Phillips in isolation

Mike Phillips’ confidence and physicality is an opportunity for Ireland as he tends to get involved defensively by filling into the pillar and not remaining neutral. Australia had massive blindsides in the opening minutes but failed to spot a lonely Phillips in isolation. Rewind Ireland!

Ireland should employ a rolling lineout maul going infield to generate a blindside as Phillips tends to defend the blindside in isolation. Their forwards make multiple tackles which forces multiple phases, keeping Welsh backs free. In the past Ireland couldn’t get beyond their forward defence.

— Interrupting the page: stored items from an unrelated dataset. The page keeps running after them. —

-- ==== Sys2Proof/Certificates/Slice0/Obligations.lean ====
section
/-!
DEFINITION. The statements for the provers.
-/

open Sys2Proof Sys2Proof.Machine

/-! ### Application cores -/

/-- An instruction whose cost passes the entry's budget spends its cycles and does nothing else (R49; the model's choice,
log 31). -/
def Claims.Overspends (c : Nat) (i : Instr) (s : State) (cost : Nat) : Prop :=
  s.affords c 0 → ¬s.affords c cost →
    ∃ t, exec i s = .next t ∧ (s.fetched c).coreIs t c { s.core c with cyc := (s.core c).cyc + cost } []

/-- Core c, in a state that fetches its next instruction and has the cycles for it, executes i: it goes on at pc with
registers y, the cost is added, and nothing else changes but the parts named. -/
def Claims.Executes (c : Nat) (i : Instr) (s : State) (y : Core) (pc : BitVec 32) (cost : Nat) (changed : List Part) :
    Prop :=
  (s.affords c cost → ∃ t, exec i s = .next t ∧ (s.fetched c).coreIs t c (y.retire pc cost) changed) ∧
  Claims.Overspends c i s cost

/-- A register instruction: the next instruction follows, and only core c changes. -/
def Claims.Computes (c : Nat) (i : Instr) (s : State) (y : Core) (cost : Nat) : Prop :=
  Claims.Executes c i s y ((s.core c).pc + 4) cost []

/-- R80: g0 reads 0 and discards writes; every other register reads what was written last; a write changes no other
register. -/
def Obligations.CoreRegisters : Prop :=
  ∀ (x : Core) (r q : GReg) (v : BitVec 64),
    (x.wr r v).rd 0 = 0 ∧ x.wr 0 v = x ∧ (r ≠ 0 → (x.wr r v).rd r = v) ∧ (q ≠ r → (x.wr r v).rd q = x.rd q) ∧
    (x.wr r v).pc = x.pc ∧ (x.wr r v).ib = x.ib ∧ (x.wr r v).fst = x.fst ∧ (x.wr r v).cyc = x.cyc

/-- R89: what the integer instructions of OP 0x01 write, in both forms, with a frame. -/
def Obligations.IntegerResults : Prop :=
  ∀ (c : Nat) (s : State) (d a b : GReg), s.fetches c →
    let x := s.core c
    let p := x.rd a
    let q := x.rd b
    let lo (v : BitVec 64) : BitVec 32 := v.setWidth 32
    let sx (v : BitVec 32) : BitVec 64 := v.signExtend 64
    Claims.Computes c (.add c false d a b) s (x.wr d (p + q)) 1 ∧
    Claims.Computes c (.add c true d a b) s (x.wr d (sx (lo p + lo q))) 1 ∧
    Claims.Computes c (.sub c false d a b) s (x.wr d (p - q)) 1 ∧
    Claims.Computes c (.sub c true d a b) s (x.wr d (sx (lo p - lo q))) 1 ∧
    Claims.Computes c (.and c d a b) s (x.wr d (p &&& q)) 1 ∧
    Claims.Computes c (.ior c d a b) s (x.wr d (p ||| q)) 1 ∧
    Claims.Computes c (.xor c d a b) s (x.wr d (p ^^^ q)) 1 ∧
    Claims.Computes c (.shl c false d a b) s (x.wr d (if 64 ≤ q.toNat then 0 else p <<< q.toNat)) 1 ∧
    Claims.Computes c (.shl c true d a b) s (x.wr d (if 32 ≤ q.toNat then 0 else sx (lo p <<< q.toNat))) 1 ∧
    Claims.Computes c (.shr c false d a b) s (x.wr d (if 64 ≤ q.toNat then 0 else p >>> q.toNat)) 1 ∧
    Claims.Computes c (.shr c true d a b) s (x.wr d (if 32 ≤ q.toNat then 0 else sx (lo p >>> q.toNat))) 1 ∧
    Claims.Computes c (.sar c false d a b) s (x.wr d (p.sshiftRight (Nat.min q.toNat 63))) 1 ∧
    Claims.Computes c (.sar c true d a b) s (x.wr d (sx ((lo p).sshiftRight (Nat.min q.toNat 31)))) 1 ∧
    Claims.Computes c (.cmplt c d a b) s (x.wr d (if p.toInt < q.toInt then 1 else 0)) 1 ∧
    Claims.Computes c (.cmpltu c d a b) s (x.wr d (if p.toNat < q.toNat then 1 else 0)) 1 ∧
    Claims.Computes c (.cmpeq c d a b) s (x.wr d (if p = q then 1 else 0)) 1 ∧
    Claims.Computes c (.min c d a b) s (x.wr d (if p.toInt ≤ q.toInt then p else q)) 1 ∧
    Claims.Computes c (.max c d a b) s (x.wr d (if p.toInt ≤ q.toInt then q else p)) 1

Australia gained ground when forwards took on the fringe five to ten metres wide and very flat, shifting their feet laterally and offloading to an angled run. Davies is very strong over the tackle. However, Roberts tends to get ahead of 10s in line speed; an opportunity for Irish blindside wingers to expose Biggar.

Without Wyn-Jones, Bradley Davies and especially Lydiate, Wales are weakened. What then will Kidney bring? Only a performance can answer these questions but now the head coach has built a team of coaches around him a poor performance cannot be tolerated. Hence tomorrow is his watershed, where we should no longer be interested in blah, blah, blah answers.

Finally, as Jonny Sexton departs provincial rugby I wonder how his relationship with us over the coming seasons will change? As an outhalf can he maintain the same influence over the Ireland team? Conscious of Ronan O’Gara’s impressive winning averages, Sexton’s relationship with Ireland at the helm now becomes a matter of winning averages with no space for delayed gratification.

PS I wonder what the IRFU’s Philip Browne is going to do with all the money he has saved on Sexton?